__EXERCISE DESCRIPTION__: Set the records down again. Match every line exactly.

[Stored items]
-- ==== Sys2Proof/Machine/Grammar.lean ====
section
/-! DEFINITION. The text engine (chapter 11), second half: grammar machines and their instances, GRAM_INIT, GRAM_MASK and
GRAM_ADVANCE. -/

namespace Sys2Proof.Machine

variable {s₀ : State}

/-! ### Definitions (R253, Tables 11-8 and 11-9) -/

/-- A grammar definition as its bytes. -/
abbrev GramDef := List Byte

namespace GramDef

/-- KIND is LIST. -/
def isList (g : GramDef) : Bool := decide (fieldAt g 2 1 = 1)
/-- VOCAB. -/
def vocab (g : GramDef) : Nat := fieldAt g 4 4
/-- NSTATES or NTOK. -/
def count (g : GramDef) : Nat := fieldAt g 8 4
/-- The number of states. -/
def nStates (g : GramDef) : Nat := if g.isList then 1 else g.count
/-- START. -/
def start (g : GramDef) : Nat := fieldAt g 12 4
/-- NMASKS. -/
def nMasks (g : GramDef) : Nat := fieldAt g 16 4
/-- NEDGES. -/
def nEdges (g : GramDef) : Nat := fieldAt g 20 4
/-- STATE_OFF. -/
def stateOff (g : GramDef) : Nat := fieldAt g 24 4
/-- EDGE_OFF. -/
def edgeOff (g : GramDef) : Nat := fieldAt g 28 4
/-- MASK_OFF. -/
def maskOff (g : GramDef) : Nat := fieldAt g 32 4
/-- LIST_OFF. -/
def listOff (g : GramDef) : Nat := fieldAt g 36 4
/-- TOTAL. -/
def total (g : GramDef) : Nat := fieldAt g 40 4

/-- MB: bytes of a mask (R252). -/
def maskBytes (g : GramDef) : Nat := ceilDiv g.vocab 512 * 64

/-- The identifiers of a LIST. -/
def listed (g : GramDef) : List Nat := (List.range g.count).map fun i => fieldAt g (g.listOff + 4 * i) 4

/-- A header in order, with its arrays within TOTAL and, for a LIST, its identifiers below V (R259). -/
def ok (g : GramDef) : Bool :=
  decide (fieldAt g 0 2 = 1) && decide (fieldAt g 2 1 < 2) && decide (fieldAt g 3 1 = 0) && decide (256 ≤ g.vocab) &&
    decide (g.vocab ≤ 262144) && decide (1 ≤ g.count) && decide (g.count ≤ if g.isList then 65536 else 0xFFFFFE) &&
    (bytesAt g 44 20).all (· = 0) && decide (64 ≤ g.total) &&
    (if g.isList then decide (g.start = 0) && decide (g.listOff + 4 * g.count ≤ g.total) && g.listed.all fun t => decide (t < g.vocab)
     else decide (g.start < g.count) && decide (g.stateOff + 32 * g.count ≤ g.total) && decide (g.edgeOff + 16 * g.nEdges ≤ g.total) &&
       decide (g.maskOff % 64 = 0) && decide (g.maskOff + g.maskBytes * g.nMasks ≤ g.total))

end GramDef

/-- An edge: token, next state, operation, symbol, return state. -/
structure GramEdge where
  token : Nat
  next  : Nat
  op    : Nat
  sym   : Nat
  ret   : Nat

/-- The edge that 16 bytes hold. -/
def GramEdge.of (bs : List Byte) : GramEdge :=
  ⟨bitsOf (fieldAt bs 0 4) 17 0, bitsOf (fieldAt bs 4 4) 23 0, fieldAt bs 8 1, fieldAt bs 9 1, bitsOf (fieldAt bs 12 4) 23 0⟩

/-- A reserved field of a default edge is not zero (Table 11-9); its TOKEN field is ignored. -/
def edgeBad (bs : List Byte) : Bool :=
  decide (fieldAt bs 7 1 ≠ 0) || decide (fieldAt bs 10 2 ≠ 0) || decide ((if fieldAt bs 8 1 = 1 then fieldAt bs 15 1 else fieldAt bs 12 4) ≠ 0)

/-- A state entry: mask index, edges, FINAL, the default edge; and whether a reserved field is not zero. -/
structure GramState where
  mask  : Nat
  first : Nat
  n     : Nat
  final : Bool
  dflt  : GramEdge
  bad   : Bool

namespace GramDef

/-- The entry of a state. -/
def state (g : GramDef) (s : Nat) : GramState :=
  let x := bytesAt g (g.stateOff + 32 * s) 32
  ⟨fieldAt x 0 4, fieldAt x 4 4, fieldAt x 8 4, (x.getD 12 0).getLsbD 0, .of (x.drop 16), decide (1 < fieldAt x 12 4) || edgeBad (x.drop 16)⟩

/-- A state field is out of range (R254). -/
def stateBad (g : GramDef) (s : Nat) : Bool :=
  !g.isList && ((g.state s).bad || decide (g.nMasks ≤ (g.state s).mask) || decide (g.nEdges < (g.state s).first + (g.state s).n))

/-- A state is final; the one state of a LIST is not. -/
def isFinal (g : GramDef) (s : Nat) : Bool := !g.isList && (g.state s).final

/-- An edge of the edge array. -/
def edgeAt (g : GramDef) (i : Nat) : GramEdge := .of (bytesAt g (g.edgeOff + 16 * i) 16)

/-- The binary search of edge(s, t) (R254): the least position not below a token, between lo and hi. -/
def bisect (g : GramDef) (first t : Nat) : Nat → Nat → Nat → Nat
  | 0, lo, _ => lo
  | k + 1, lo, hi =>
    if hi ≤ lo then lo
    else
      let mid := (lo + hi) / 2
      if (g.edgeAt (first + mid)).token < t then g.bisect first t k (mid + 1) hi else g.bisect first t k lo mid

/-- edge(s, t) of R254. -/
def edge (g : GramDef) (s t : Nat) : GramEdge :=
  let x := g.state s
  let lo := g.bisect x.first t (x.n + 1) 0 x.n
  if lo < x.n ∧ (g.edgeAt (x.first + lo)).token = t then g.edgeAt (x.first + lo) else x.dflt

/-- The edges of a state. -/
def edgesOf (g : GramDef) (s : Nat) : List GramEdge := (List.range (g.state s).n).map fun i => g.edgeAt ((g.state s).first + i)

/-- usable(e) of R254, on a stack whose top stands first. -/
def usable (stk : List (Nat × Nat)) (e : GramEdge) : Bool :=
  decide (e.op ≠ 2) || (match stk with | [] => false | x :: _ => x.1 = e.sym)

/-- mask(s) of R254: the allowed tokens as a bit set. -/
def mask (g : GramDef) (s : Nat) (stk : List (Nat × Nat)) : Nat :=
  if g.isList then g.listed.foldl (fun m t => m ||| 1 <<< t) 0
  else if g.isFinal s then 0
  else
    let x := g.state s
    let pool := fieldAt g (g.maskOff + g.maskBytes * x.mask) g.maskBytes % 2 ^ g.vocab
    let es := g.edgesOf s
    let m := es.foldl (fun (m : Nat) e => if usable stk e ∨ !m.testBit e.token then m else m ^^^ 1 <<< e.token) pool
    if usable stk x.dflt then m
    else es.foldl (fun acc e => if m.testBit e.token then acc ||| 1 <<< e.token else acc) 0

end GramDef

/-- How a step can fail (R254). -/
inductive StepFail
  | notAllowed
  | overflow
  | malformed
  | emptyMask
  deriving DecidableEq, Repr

__SOLUTION FOR THIS PROBLEM__:
-- ==== Sys2Proof/Machine/Grammar.lean ====
section
/-! DEFINITION. The text engine (chapter 11), second half: grammar machines and their instances, GRAM_INIT, GRAM_MASK and
GRAM_ADVANCE. -/

namespace Sys2Proof.Machine

variable {s₀ : State}

/-! ### Definitions (R253, Tables 11-8 and 11-9) -/

/-- A grammar definition as its bytes. -/
abbrev GramDef := List Byte

namespace GramDef

/-- KIND is LIST. -/
def isList (g : GramDef) : Bool := decide (fieldAt g 2 1 = 1)
/-- VOCAB. -/
def vocab (g : GramDef) : Nat := fieldAt g 4 4
/-- NSTATES or NTOK. -/
def count (g : GramDef) : Nat := fieldAt g 8 4
/-- The number of states. -/
def nStates (g : GramDef) : Nat := if g.isList then 1 else g.count
/-- START. -/
def start (g : GramDef) : Nat := fieldAt g 12 4
/-- NMASKS. -/
def nMasks (g : GramDef) : Nat := fieldAt g 16 4
/-- NEDGES. -/
def nEdges (g : GramDef) : Nat := fieldAt g 20 4
/-- STATE_OFF. -/
def stateOff (g : GramDef) : Nat := fieldAt g 24 4
/-- EDGE_OFF. -/
def edgeOff (g : GramDef) : Nat := fieldAt g 28 4
/-- MASK_OFF. -/
def maskOff (g : GramDef) : Nat := fieldAt g 32 4
/-- LIST_OFF. -/
def listOff (g : GramDef) : Nat := fieldAt g 36 4
/-- TOTAL. -/
def total (g : GramDef) : Nat := fieldAt g 40 4

/-- MB: bytes of a mask (R252). -/
def maskBytes (g : GramDef) : Nat := ceilDiv g.vocab 512 * 64

/-- The identifiers of a LIST. -/
def listed (g : GramDef) : List Nat := (List.range g.count).map fun i => fieldAt g (g.listOff + 4 * i) 4

/-- A header in order, with its arrays within TOTAL and, for a LIST, its identifiers below V (R259). -/
def ok (g : GramDef) : Bool :=
  decide (fieldAt g 0 2 = 1) && decide (fieldAt g 2 1 < 2) && decide (fieldAt g 3 1 = 0) && decide (256 ≤ g.vocab) &&
    decide (g.vocab ≤ 262144) && decide (1 ≤ g.count) && decide (g.count ≤ if g.isList then 65536 else 0xFFFFFE) &&
    (bytesAt g 44 20).all (· = 0) && decide (64 ≤ g.total) &&
    (if g.isList then decide (g.start = 0) && decide (g.listOff + 4 * g.count ≤ g.total) && g.listed.all fun t => decide (t < g.vocab)
     else decide (g.start < g.count) && decide (g.stateOff + 32 * g.count ≤ g.total) && decide (g.edgeOff + 16 * g.nEdges ≤ g.total) &&
       decide (g.maskOff % 64 = 0) && decide (g.maskOff + g.maskBytes * g.nMasks ≤ g.total))

end GramDef

/-- An edge: token, next state, operation, symbol, return state. -/
structure GramEdge where
  token : Nat
  next  : Nat
  op    : Nat
  sym   : Nat
  ret   : Nat

/-- The edge that 16 bytes hold. -/
def GramEdge.of (bs : List Byte) : GramEdge :=
  ⟨bitsOf (fieldAt bs 0 4) 17 0, bitsOf (fieldAt bs 4 4) 23 0, fieldAt bs 8 1, fieldAt bs 9 1, bitsOf (fieldAt bs 12 4) 23 0⟩

/-- A reserved field of a default edge is not zero (Table 11-9); its TOKEN field is ignored. -/
def edgeBad (bs : List Byte) : Bool :=
  decide (fieldAt bs 7 1 ≠ 0) || decide (fieldAt bs 10 2 ≠ 0) || decide ((if fieldAt bs 8 1 = 1 then fieldAt bs 15 1 else fieldAt bs 12 4) ≠ 0)

/-- A state entry: mask index, edges, FINAL, the default edge; and whether a reserved field is not zero. -/
structure GramState where
  mask  : Nat
  first : Nat
  n     : Nat
  final : Bool
  dflt  : GramEdge
  bad   : Bool

namespace GramDef

/-- The entry of a state. -/
def state (g : GramDef) (s : Nat) : GramState :=
  let x := bytesAt g (g.stateOff + 32 * s) 32
  ⟨fieldAt x 0 4, fieldAt x 4 4, fieldAt x 8 4, (x.getD 12 0).getLsbD 0, .of (x.drop 16), decide (1 < fieldAt x 12 4) || edgeBad (x.drop 16)⟩

/-- A state field is out of range (R254). -/
def stateBad (g : GramDef) (s : Nat) : Bool :=
  !g.isList && ((g.state s).bad || decide (g.nMasks ≤ (g.state s).mask) || decide (g.nEdges < (g.state s).first + (g.state s).n))

/-- A state is final; the one state of a LIST is not. -/
def isFinal (g : GramDef) (s : Nat) : Bool := !g.isList && (g.state s).final

/-- An edge of the edge array. -/
def edgeAt (g : GramDef) (i : Nat) : GramEdge := .of (bytesAt g (g.edgeOff + 16 * i) 16)

/-- The binary search of edge(s, t) (R254): the least position not below a token, between lo and hi. -/
def bisect (g : GramDef) (first t : Nat) : Nat → Nat → Nat → Nat
  | 0, lo, _ => lo
  | k + 1, lo, hi =>
    if hi ≤ lo then lo
    else
      let mid := (lo + hi) / 2
      if (g.edgeAt (first + mid)).token < t then g.bisect first t k (mid + 1) hi else g.bisect first t k lo mid

/-- edge(s, t) of R254. -/
def edge (g : GramDef) (s t : Nat) : GramEdge :=
  let x := g.state s
  let lo := g.bisect x.first t (x.n + 1) 0 x.n
  if lo < x.n ∧ (g.edgeAt (x.first + lo)).token = t then g.edgeAt (x.first + lo) else x.dflt

/-- The edges of a state. -/
def edgesOf (g : GramDef) (s : Nat) : List GramEdge := (List.range (g.state s).n).map fun i => g.edgeAt ((g.state s).first + i)

/-- usable(e) of R254, on a stack whose top stands first. -/
def usable (stk : List (Nat × Nat)) (e : GramEdge) : Bool :=
  decide (e.op ≠ 2) || (match stk with | [] => false | x :: _ => x.1 = e.sym)

/-- mask(s) of R254: the allowed tokens as a bit set. -/
def mask (g : GramDef) (s : Nat) (stk : List (Nat × Nat)) : Nat :=
  if g.isList then g.listed.foldl (fun m t => m ||| 1 <<< t) 0
  else if g.isFinal s then 0
  else
    let x := g.state s
    let pool := fieldAt g (g.maskOff + g.maskBytes * x.mask) g.maskBytes % 2 ^ g.vocab
    let es := g.edgesOf s
    let m := es.foldl (fun (m : Nat) e => if usable stk e ∨ !m.testBit e.token then m else m ^^^ 1 <<< e.token) pool
    if usable stk x.dflt then m
    else es.foldl (fun acc e => if m.testBit e.token then acc ||| 1 <<< e.token else acc) 0

end GramDef

/-- How a step can fail (R254). -/
inductive StepFail
  | notAllowed
  | overflow
  | malformed
  | emptyMask
  deriving DecidableEq, Repr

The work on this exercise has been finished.